June 21 2002

The Battle for Latino Voters

By: Harry Pachon, Ph.D.

The rising importance of Latino voters is one of the most talked about trends in American politics, and with good reason.

In California, Hispanic voters are widely credited with reversing the fortunes of Democrats during the 1990s. Nationally, nearly six million. Latinos cast ballots in the 2000 presidential election-5.3 percent of the vote-as turnout increased by nearly 132 percent from 1980 to 2002. Nearly four million more Latinos could enter the electorate this decade.

Meanwhile, Latinos surpassed African-Americans in the 2000 Census as America’s dominant minority and they are the largest minority group in 23 states. Given this trend, it is little wonder that both parties are reassessing their strategies and that the Bush White House has made Hispanic voters a priority.

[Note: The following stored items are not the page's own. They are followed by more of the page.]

-- ==== Sys2Proof/Laws/Memory.lean ====
section
/-! SUPPORT. Byte memories: every operation keeps the canonical form, a read after a write gives the byte written, other bytes
stay, and canonical memories that read alike are equal. -/

namespace Sys2Proof.Machine

/- One thread keeps the check of the package within its memory. -/
set_option Elab.async false

/-- An address below every listed one. -/
def Mem.below (a : Nat) : Mem → Prop
  | [] => True
  | (i, _) :: _ => a < i

theorem Mem.wf_cons {i : Nat} {b : Byte} {l : Mem} :
    Mem.wf ((i, b) :: l) = true ↔ b ≠ Mem.unlisted ∧ Mem.below i l ∧ Mem.wf l = true := by
  cases l <;> simp [Mem.wf, Mem.below, and_assoc]

theorem Mem.below_mono {a i : Nat} {m : Mem} (h : Mem.below i m) (l : a ≤ i) : Mem.below a m := by
  cases m with
  | nil => trivial
  | cons x t => exact Nat.lt_of_le_of_lt l h

theorem Mem.read_below {a : Nat} {m : Mem} (h : Mem.below a m) : m.read a = Mem.unlisted := by
  cases m with
  | nil => rfl
  | cons x l =>
    have : a < x.1 := h
    simp [Mem.read, show a ≠ x.1 by omega, this]

theorem Mem.wf_consByte {a : Nat} {b : Byte} {m : Mem} (h : Mem.below a m) (w : m.wf = true) : (Mem.cons a b m).wf = true := by
  unfold Mem.cons
  split
  · exact w
  · exact Mem.wf_cons.2 ⟨‹_›, h, w⟩

theorem Mem.below_cons {i a : Nat} {b : Byte} {m : Mem} (l : i < a) (h : Mem.below i m) : Mem.below i (Mem.cons a b m) := by
  unfold Mem.cons
  split
  · exact h
  · exact l

theorem Mem.below_write {i a : Nat} {b : Byte} {m : Mem} (w : m.wf = true) (l : i < a) (h : Mem.below i m) :
    Mem.below i (m.write a b) := by
  cases m with
  | nil => exact Mem.below_cons l h
  | cons x t =>
    have hx : i < x.1 := h
    simp only [Mem.write]
    split
    · exact Mem.below_cons l h
    · split
      · exact Mem.below_cons l (Mem.below_mono (Mem.wf_cons.1 w).2.1 (Nat.le_of_lt hx))
      · exact hx

/-- A write keeps the canonical form. -/
theorem Mem.wf_write {m : Mem} (a : Nat) (b : Byte) (w : m.wf = true) : (m.write a b).wf = true := by
  induction m with
  | nil => exact Mem.wf_consByte trivial rfl
  | cons x t ih =>
    have h := Mem.wf_cons.1 w
    simp only [Mem.write]
    split
    · exact Mem.wf_consByte ‹_› w
    · split
      · subst a; exact Mem.wf_consByte h.2.1 h.2.2
      · exact Mem.wf_cons.2 ⟨h.1, Mem.below_write h.2.2 (by omega) h.2.1, ih h.2.2⟩

theorem Mem.wf_writeN {m : Mem} (a : Nat) (l : List Byte) (w : m.wf = true) : (m.writeN a l).wf = true := by
  induction l generalizing m a with
  | nil => exact w
  | cons b l ih => exact ih (a + 1) (Mem.wf_write a b w)

theorem Mem.wf_writeLE {m : Mem} (a n v : Nat) (w : m.wf = true) : (m.writeLE a n v).wf = true := Mem.wf_writeN a _ w

theorem Mem.read_cons {a x : Nat} {b : Byte} {m : Mem} (h : Mem.below a m) :
    (Mem.cons a b m).read x = if x = a then b else m.read x := by
  unfold Mem.cons
  split
  · subst b
    split
    · subst x; exact Mem.read_below h
    · rfl
  · simp only [Mem.read]
    split
    · rfl
    · split
      · exact (Mem.read_below (Mem.below_mono h (Nat.le_of_lt ‹_›))).symm
      · rfl

/-- A read after a write of one byte. -/
theorem Mem.read_write {m : Mem} (a : Nat) (b : Byte) (w : m.wf = true) (x : Nat) :
    (m.write a b).read x = if x = a then b else m.read x := by
  induction m with
  | nil => exact Mem.read_cons trivial
  | cons y t ih =>
    have h := Mem.wf_cons.1 w
    simp only [Mem.write]
    split
    · exact Mem.read_cons ‹_›
    · split
      · subst a
        rw [Mem.read_cons h.2.1]
        split
        · rfl
        · simp only [Mem.read]
          rw [if_neg ‹_›]
          split
          · exact Mem.read_below (Mem.below_mono h.2.1 (Nat.le_of_lt ‹_›))
          · rfl
      · simp only [Mem.read, ih h.2.2]
        split
        · rw [if_neg (by omega)]
        · split
          · rw [if_neg (by omega)]
          · rfl

/-- A read after a write of bytes: those written, and every other byte as before. -/
theorem Mem.read_writeN {m : Mem} (a : Nat) (l : List Byte) (w : m.wf = true) (x : Nat) :
    (m.writeN a l).read x = if a ≤ x ∧ x < a + l.length then l.getD (x - a) 0 else m.read x := by
  induction l generalizing m a with
  | nil => simp [Mem.writeN, show ¬(a ≤ x ∧ x < a) by omega]
  | cons b l ih =>
    simp only [Mem.writeN, ih (a + 1) (Mem.wf_write a b w), Mem.read_write a b w, List.length_cons]
    by_cases e : x = a
    · subst e; rw [if_neg (by omega), if_pos rfl, if_pos (by omega), Nat.sub_self]; rfl
    · by_cases g : a + 1 ≤ x ∧ x < a + 1 + l.length
      · rw [if_pos g, if_pos (by omega), show x - a = (x - (a + 1)) + 1 by omega, List.getD_cons_succ]
      · rw [if_neg g, if_neg e, if_neg (by omega)]

/-- Canonical memories that read alike are equal. -/
theorem Mem.eq_of_read {m l : Mem} (w : m.wf = true) (v : l.wf = true) (h : ∀ x, m.read x = l.read x) : m = l := by
  induction m generalizing l with
  | nil =>
    cases l with
    | nil => rfl
    | cons y t =>
      have := h y.1
      simp [Mem.read] at this
      exact absurd this.symm (Mem.wf_cons.1 v).1
  | cons y t ih =>
    have hy := Mem.wf_cons.1 w
    cases l with
    | nil =>
      have := h y.1
      simp [Mem.read] at this
      exact absurd this hy.1
    | cons z u =>
      have hz := Mem.wf_cons.1 v
      have key : y.1 = z.1 := by
        rcases Nat.lt_trichotomy y.1 z.1 with g | g | g
        · have := h y.1
          simp [Mem.read, show y.1 ≠ z.1 by omega, g] at this
          exact absurd this hy.1
        · exact g
        · have := h z.1
          simp [Mem.read, show z.1 ≠ y.1 by omega, g] at this
          exact absurd this.symm hz.1
      have val : y.2 = z.2 := by
        have := h y.1
        simpa [Mem.read, key] using this
      have tails : t = u := ih hy.2.2 hz.2.2 fun x => by
        rcases Nat.lt_trichotomy x y.1 with g | g | g
        · rw [Mem.read_below (Mem.below_mono hy.2.1 (Nat.le_of_lt g)),
            Mem.read_below (Mem.below_mono hz.2.1 (by omega))]
        · subst g; rw [Mem.read_below hy.2.1, key, Mem.read_below hz.2.1]
        · have := h x
          simpa [Mem.read, show x ≠ y.1 by omega, show ¬ x < y.1 by omega, show x ≠ z.1 by omega, show ¬ x < z.1 by omega] using this
      rw [tails, Prod.ext key val]

/-! ## The memories of a state -/

/-- A change of one core that keeps its memory canonical. -/
theorem amod_mem {c : Nat} {f : Core → Core} {l : List (Nat × Core)} (hf : ∀ k : Core, k.mem.wf = true → (f k).mem.wf = true)
    (h : ∀ e ∈ l, e.2.mem.wf = true) : ∀ e ∈ amod c f l, e.2.mem.wf = true := by
  induction l with
  | nil => simp [amod]
  | cons x t ih =>
    obtain ⟨i, k⟩ := x
    simp only [amod]
    split
    · intro e he
      rcases List.mem_cons.1 he with g | g
      · subst g; exact hf k (h (i, k) (by simp))
      · exact h e (by simp [g])
    · intro e he
      rcases List.mem_cons.1 he with g | g
      · subst g; exact h _ (by simp)
      · exact ih (fun y hy => h y (by simp [hy])) e g

theorem memOk_modCore {s : State} (c : Nat) {f : Core → Core} (hf : ∀ k : Core, k.mem.wf = true → (f k).mem.wf = true)
    (h : s.memOk) : (s.modCore c f).memOk := ⟨amod_mem hf h.1, h.2⟩

theorem memOk_modPort {s : State} (p : Nat) {f : Port → Port} (hf : (f (s.port p)).mem.wf = true) (h : s.memOk) :
    (s.modPort p f).memOk := by
  refine ⟨h.1, h.2.1, fun q => ?_⟩
  simp only [State.modPort, Fin.getElem_fin, Vector.getElem_setIfInBounds]
  split
  · exact hf
  · exact h.2.2 q

/-- A state with the same cores, cores without a partition, and ports. -/
theorem memOk_same {s t : State} (hc : t.cores = s.cores) (hi : t.idle = s.idle) (hp : t.ports = s.ports) (h : s.memOk) : t.memOk := by
  unfold State.memOk
  rw [hc, hi, hp]
  exact h

end Sys2Proof.Machine
end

The 2000 presidential election delivered a wake-up call to Democrats that they should not take Latino voters for granted. Candidate George W. Bush, with a determined courtship effort, according to one national poll, narrowed the Democrats’ 51-point advantage among Latino voters in the 1996 election to 27 points in 2000. And his outreach efforts continue apace. Karl Rove, the president’s chief political advisor, has made no secret of the fact that cracking the Democratic hold on Hispanic voters is a central element of GOP political strategy.

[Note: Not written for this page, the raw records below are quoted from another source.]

-- ==== Sys2Proof/Tests/Slice0.lean ====
section
/-! SUPPORT. Tests of the model: ill-formed terms that `Instr.wf` refuses, words written from the encodings of the specification, one step
of some instructions with results from the specification, and for each statement with hypotheses a state that meets them. -/

namespace Sys2Proof.Tests

/- One thread keeps the check of the package within its memory. -/
set_option Elab.async false

open Sys2Proof Sys2Proof.Machine


/-! ## Well-formedness: a term that each check refuses -/

def v0 : VecPfx := ⟨.i8, .rne, false, false, .g 0, 0⟩

theorem test_wf_vecPFmt_fmt : Instr.wf (.mdrainF32 .default (.vec { v0 with fmt2 := .i16 }) 1 0 0 false) = false := by decide
theorem test_wf_vecPFmt_imm8 : Instr.wf (.vbcast .default (.vec { v0 with imm8 := 64 }) 1 2 .all) = false := by decide
theorem test_wf_vecPFmt_noSb : Instr.wf (.vabsI32 .default (.vec { v0 with sb := true }) 1 2 .all) = false := by decide
theorem test_wf_vecPFmt_needsSb : Instr.wf (.vins .default v0 1) = false := by decide
theorem test_wf_vecPRsv_fmt : Instr.wf (.vaddI32 .default (.vec { v0 with fmt2 := .f32 }) 1 2 3 .all) = false := by decide
theorem test_wf_vecPRsv_rm : Instr.wf (.vaddI32 .default (.vec { v0 with rm := .rtz }) 1 2 3 .all) = false := by decide
theorem test_wf_vecPRsv_sat : Instr.wf (.vaddF32 .default (.vec { v0 with sat := true }) 1 2 3 .all) = false := by decide
theorem test_wf_vecPRsv_imm8 : Instr.wf (.vaddI32 .default (.vec { v0 with imm8 := 1 }) 1 2 3 .all) = false := by decide
theorem test_wf_vecPRsv_vb : Instr.wf (.vaddI32 .default (.vec { v0 with sb := true }) 1 2 3 .all) = false := by decide
theorem test_wf_vecPRsv_xb : Instr.wf (.vaddI32 .default (.vec { v0 with xb := .g 1 }) 1 2 3 .all) = false := by decide
theorem test_wf_vecRsv_reserved : Instr.wf (.mdrainF32 .default (.vec { v0 with fmt2 := .f32, sb := true }) 1 0 0 false) = false := by decide
theorem test_wf_ordIn : Instr.wf (.linit .default (.ord ⟨.acq, .part, 0⟩) (.g 1) (.g 2)) = false := by decide
theorem test_wf_ordNoOfx : Instr.wf (.linit .default (.ord ⟨.rel, .part, 1⟩) (.g 1) (.g 2)) = false := by decide
theorem test_wf_remIn : Instr.wf (.rld .default (.ord ⟨.rel, .part, 0⟩) (.g 1) (.g 2) .i64 0) = false := by decide
theorem test_wf_csrAssigned : Instr.wf (.csrw .default (.g 1) (.g 2) 0x00B) = false := by decide
theorem test_wf_loopLength : Instr.wf (.loopImm .default .none false 3 0) = false := by decide
theorem test_wf_drainGroup : Instr.wf (.mdrainBf16 .default .none 1 0 2 false) = false := by decide
theorem test_wf_drainGroup8 : Instr.wf (.mdrainE4m3 .default .none 1 0 1 false) = false := by decide
theorem test_wf_vhdrRead : Instr.wf (.vhdrRead .default v0 1 2) = false := by decide
theorem test_wf_event : Instr.wf .powerGood = false := by decide
theorem test_wf_good : Instr.wf (.vaddI32 .default (.vec { v0 with sb := true, xb := .g 1 }) 1 2 0 .all) = true := by decide


/-! ## Decoding -/

/-- The words decode to the instructions beside them, whatever stands next and outside any loop body. -/
noncomputable def decodesAll (l : List (Nat × Instr)) : Bool :=
  l.all fun p =>
    match decode p.1 none false with
    | .ok i => decide (i = p.2)
    | .error _ => false

/-- S 2, GN 1, GP 3 (R60). -/
def h : Head := ⟨2, true, 3⟩

/-! Each word is written from the fields of its row of the opcode table (R60 to R64): S 2 at [31:30], GN 1 at [23], GP 3 at [22:20], the OP
at [29:24] and the operands at their places; one theorem for each OP. -/

theorem test_decode_op_01 : decodesAll [
    (0x81B55E20, .add h (.g 10) (.t 7) (.t 1)),
    (0x81B8F381, .sub h (.t 1) (.t 12) (.t 12)),
    (0x81BC04E2, .and h (.t 8) (.g 1) (.g 7)),
    (0x81BF9A43, .or h (.t 15) (.g 6) (.t 2)),
    (0x81B32FA4, .xor h (.g 6) (.g 11) (.t 13)),
    (0x81B6C105, .sll h (.g 13) (.t 0) (.g 8)),
    (0x81BA5666, .srl h (.t 4) (.t 5) (.t 3)),
    (0x81BDEBC7, .sra h (.t 11) (.t 10) (.t 14)),
    (0x81B17D28, .min h (.g 2) (.t 15) (.g 9)),
    (0x81B49289, .max h (.g 9) (.g 4) (.t 4)),
    (0x81B827EA, .minu h (.t 0) (.g 9) (.t 15)),
    (0x81BBB94B, .maxu h (.t 7) (.g 14) (.g 10)),
    (0x81BF4EAC, .mul h (.t 14) (.t 3) (.t 5)),
    (0x81B2E00D, .mulh h (.g 5) (.t 8) (.g 0)),
    (0x81B6756E, .mulhu h (.g 12) (.t 13) (.g 11)),
    (0x81B98ACF, .div h (.t 3) (.g 2) (.t 6)),
    (0x81BD1C30, .divu h (.t 10) (.g 7) (.g 1)),
    (0x81B0B191, .rem h (.g 1) (.g 12) (.g 12)),
    (0x81B446F2, .remu h (.g 8) (.t 1) (.t 7)),
    (0x81B7D853, .adds h (.g 15) (.t 6) (.g 2)),
    (0x81BB6DB4, .subs h (.t 6) (.t 11) (.g 13)),
    (0x81BE8015, .clz h (.t 13) (.g 0)),
    (0x81B21416, .popc h (.g 4) (.g 5)),
    (0x81B5A9D7, .andn h (.g 11) (.g 10) (.g 14)),
    (0x81B93F38, .orn h (.t 2) (.g 15) (.t 9))] = true := by decide +kernel

theorem test_decode_op_02 : decodesAll [
    (0x82BCD3D7, .addi h .none (.t 9) (.t 4) 983)] = true := by decide +kernel

theorem test_decode_op_03 : decodesAll [
    (0x83B067FC, .andi h .none (.g 0) (.t 9) 1020)] = true := by decide +kernel

theorem test_decode_op_04 : decodesAll [
    (0x84B3F821, .ori h .none (.g 7) (.t 14) 33)] = true := by decide +kernel

theorem test_decode_op_05 : decodesAll [
    (0x85B70C46, .xori h .none (.g 14) (.g 3) 70)] = true := by decide +kernel

theorem test_decode_op_06 : decodesAll [
    (0x86BAA00F, .slli h (.t 5) (.g 8) 15),
    (0x86BE345C, .srli h (.t 12) (.g 13) 28),
    (0x86B1C8A9, .srai h (.g 3) (.t 2) 41),
    (0x86B55CF6, .rori h (.g 10) (.t 7) 54)] = true := by decide +kernel

theorem test_decode_op_07 : decodesAll [
    (0x87B880FF, .li h .none (.t 1) 255)] = true := by decide +kernel

theorem test_decode_op_08 : decodesAll [
    (0x88BC0524, .lih h .none (.t 8) (.g 1) 292)] = true := by decide +kernel

theorem test_decode_op_09 : decodesAll [
    (0x89B39A40, .cmpEq h 7 (.g 6) (.t 2)),
    (0x89B32FA1, .cmpNe h 6 (.g 11) (.t 13)),
    (0x89B2C102, .cmpLt h 5 (.t 0) (.g 8)),
    (0x89B25663, .cmpGe h 4 (.t 5) (.t 3)),
    (0x89B1EBC4, .cmpLtu h 3 (.t 10) (.t 14)),
    (0x89B17D25, .cmpGeu h 2 (.t 15) (.g 9)),
    (0x89B09286, .cmpBits h 1 (.g 4) (.t 4)),
    (0x89B027E7, .cmpNbits h 0 (.g 9) (.t 15))] = true := by decide +kernel

theorem test_decode_op_0A : decodesAll [
    (0x8AB3B871, .cmpiEq h .none 7 (.g 14) 113),
    (0x8AB34C96, .cmpiNe h .none 6 (.t 3) 22),
    (0x8AB2E13B, .cmpiLt h .none 5 (.t 8) 59),
    (0x8AB275E0, .cmpiGe h .none 4 (.t 13) 96),
    (0x8AB18A05, .cmpiLtu h .none 3 (.g 2) 5),
    (0x8AB11EAA, .cmpiGeu h .none 2 (.g 7) 42),
    (0x8AB0B34F, .cmpiBits h .none 1 (.g 12) 79),
    (0x8AB047F4, .cmpiNbits h .none 0 (.t 1) 116)] = true := by decide +kernel

theorem test_decode_op_0B : decodesAll [
    (0x8BB39840, .pand h 7 6 2),
    (0x8BB30CA1, .por h 6 3 5),
    (0x8BB28002, .pxor h 5 0 0),
    (0x8BB21463, .pandn h 4 5 3),
    (0x8BB18804, .pnot h 3 2),
    (0x8BB11C05, .pmov h 2 7),
    (0x8BB08006, .pset h 1),
    (0x8BB00007, .pclr h 0)] = true := by decide +kernel

theorem test_decode_op_0C : decodesAll [
    (0x8CB3F800, .sext8 h (.g 7) (.t 14)),
    (0x8CB70C01, .sext16 h (.g 14) (.g 3)),
    (0x8CBAA002, .sext32 h (.t 5) (.g 8)),
    (0x8CBE3403, .zext8 h (.t 12) (.g 13)),
    (0x8CB1C804, .zext16 h (.g 3) (.t 2)),
    (0x8CB55C05, .zext32 h (.g 10) (.t 7)),
    (0x8CB8F006, .bswap h (.t 1) (.t 12)),
    (0x8CBC0407, .ctz h (.t 8) (.g 1))] = true := by decide +kernel

theorem test_decode_op_0D : decodesAll [
    (0x8DBF9A40, .peer h (.t 15) (.g 6) (.t 2)),
    (0x8DB32FA1, .peero h (.g 6) (.g 11) (.t 13)),
    (0x8DB6C002, .pidx h (.g 13) (.t 0))] = true := by decide +kernel

theorem test_decode_op_0E : decodesAll [
    (0x8EB21460, .mand h 4 5 3),
    (0x8EB188C1, .mor h 3 2 6),
    (0x8EB11C22, .mxor h 2 7 1),
    (0x8EB09083, .mandn h 1 4 4),
    (0x8EB00404, .mnot h 0 1),
    (0x8EB3B805, .mset h 7 (.g 14)),
    (0x8EBF0C06, .mget h (.t 14) 3),
    (0x8EB28007, .mpop h (.g 5) 0),
    (0x8EB61408, .mfirst h (.g 12) 5)] = true := by decide +kernel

But beyond the nearly universal recognition of the importance of this population juggernaut to politics, there is little understanding, and there are plenty of misconceptions, about who these voters are, their political preferences and allegiances, and the policy agendas that matter most to them.

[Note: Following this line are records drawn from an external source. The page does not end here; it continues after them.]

/-- The instruction of a major and function value in format V (R142): a function value that the
major does not assign is FUNCTION, one whose entry lacks this format FORM. -/
def instrOfV (major fn : Nat) (f : FV) : Except Reason Instr :=
  match major, fn with
  | 0x20, 0 => .ok (.vadd f)
  | 0x20, 1 => .ok (.vsub f)
  | 0x20, 2 => .ok (.vmul f)
  | 0x20, 3 => .ok (.vfma f)
  | 0x20, 4 => .ok (.vfms f)
  | 0x20, 5 => .ok (.vmin f)
  | 0x20, 6 => .ok (.vmax f)
  | 0x20, 7 => .ok (.vabs f)
  | 0x20, 8 => .ok (.vneg f)
  | 0x20, 9 => .ok (.vcpys f)
  | 0x21, 0 => .ok (.vrcp f)
  | 0x21, 1 => .ok (.vrsq f)
  | 0x21, 2 => .ok (.vexp2 f)
  | 0x21, 3 => .ok (.vlog2 f)
  | 0x21, 4 => .ok (.vtanh f)
  | 0x21, 5 => .ok (.vsin f)
  | 0x21, 6 => .ok (.vcos f)
  | 0x22, 0 => .ok (.viadd f)
  | 0x22, 1 => .ok (.visub f)
  | 0x22, 2 => .ok (.vimul f)
  | 0x22, 3 => .ok (.vimad f)
  | 0x22, 4 => .ok (.vand f)
  | 0x22, 5 => .ok (.vor f)
  | 0x22, 6 => .ok (.vxor f)
  | 0x22, 7 => .ok (.vnot f)
  | 0x22, 8 => .ok (.vshl f)
  | 0x22, 9 => .ok (.vshr f)
  | 0x22, 10 => .ok (.vshra f)
  | 0x22, 11 => .ok (.vimin f)
  | 0x22, 12 => .ok (.vimax f)
  | 0x22, 13 => .ok (.viabs f)
  | 0x23, 0 => .ok (.vcmp f)
  | 0x23, 1 => .ok (.vsel f)
  | 0x24, 0 => .ok (.vcvt f)
  | 0x24, 1 => .ok (.vqnt f)
  | 0x24, 2 => .ok (.vdqt f)
  | 0x25, 0 => .ok (.vrsum f)
  | 0x25, 1 => .ok (.vrmax f)
  | 0x25, 2 => .ok (.vrmin f)
  | 0x25, 3 => .ok (.vscan f)
  | 0x26, 0 => .ok (.vtrn f)
  | 0x26, 1 => .ok (.vbcr f)
  | 0x26, 2 => .ok (.vbcc f)
  | 0x26, 3 => .ok (.vperm f)
  | 0x26, 4 => .ok (.vsld f)
  | 0x26, 5 => .ok (.vrot f)
  | 0x27, 0 => if f.mod.getLsbD 0 then .ok (.vmovWhole f) else .ok (.vmov f)
  | 0x27, 1 => .ok (.vspl f)
  | 0x27, 2 => .ok (.vext f)
  | 0x27, 3 => .ok (.vins f)
  | 0x27, 4 => .ok (.vidx f)
  | 0x28, 0 => .ok (.pset f)
  | 0x28, 1 => .ok (.pwhl f)
  | 0x28, 2 => .ok (.pmov f)
  | 0x28, 3 => .ok (.vsets f)
  | _, _ => .error .function

/-- The instruction of a major and function value in format VM (R142): a function value that the
major does not assign is FUNCTION, one whose entry lacks this format FORM. -/
def instrOfVM (major fn : Nat) (f : FVM) : Except Reason Instr :=
  match major, fn with
  | 0x30, 0 => .ok (.vld f)
  | 0x30, 1 => .ok (.vst f)
  | 0x30, 2 => .ok (.vldg f)
  | 0x30, 3 => .ok (.vstx f)
  | 0x30, 4 => .ok (.vldb f)
  | _, _ => .error .function

/-- The instruction of a major and function value in format VV (R142): a function value that the
major does not assign is FUNCTION, one whose entry lacks this format FORM. -/
def instrOfVV (major fn : Nat) (f : FVV) : Except Reason Instr :=
  match major, fn with
  | 0x31, 0 => .ok (.vldv f)
  | 0x31, 1 => .ok (.vstv f)
  | 0x31, 2 => .ok (.vqry f)
  | 0x31, 3 => .ok (.vrelv f)
  | _, _ => .error .function

/-- The instruction of a major and function value in format E2 (R142): a function value that the
major does not assign is FUNCTION, one whose entry lacks this format FORM. -/
def instrOfE2 (major fn : Nat) (f : FE2) : Except Reason Instr :=
  match major, fn with
  | 0x1a, 0 => .ok (.mark f)
  | 0x1a, 1 => .ok (.pf f)
  | 0x1a, 2 => .error .form
  | 0x38, 6 => .ok (.mzero f)
  | 0x38, 0 => .error .form
  | 0x38, 1 => .error .form
  | 0x38, 2 => .error .form
  | 0x38, 3 => .error .form
  | 0x38, 4 => .error .form
  | 0x38, 5 => .error .form
  | 0x38, 7 => .error .form
  | 0x3c, 5 => .ok (.sigs f)
  | 0x3c, 0 => .error .form
  | 0x3c, 1 => .error .form
  | 0x3c, 2 => .error .form
  | 0x3c, 3 => .error .form
  | 0x3c, 4 => .error .form
  | 0x3c, 6 => .error .form
  | 0x3c, 7 => .error .form
  | 0x39, 0 => .error .form
  | 0x39, 1 => .error .form
  | 0x39, 2 => .error .form
  | 0x3d, 0 => .error .form
  | 0x3d, 1 => .error .form
  | 0x3d, 2 => .error .form
  | 0x3d, 3 => .error .form
  | 0x3d, 4 => .error .form
  | _, _ => .error .function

The forthcoming report (to be published by Tómas Rivera Policy Institute) is an overview of this growing population and its implications for American politics. The report examines the demographics of this community, some of the political myths that have developed around Latino political participation, how Latinos view salient policy issues, and the implications of these factors for reaching out to the Latino vote. Its findings include:

Ø While two out of three Latinos live in the six states of California, Texas, New York, Florida, Illinois, and New Jersey, the growing Latino electorate tends toward a broader dispersal. Of the 10 counties with the fastest growing Latino populations, nine are in North Carolina, Georgia, and Arkansas.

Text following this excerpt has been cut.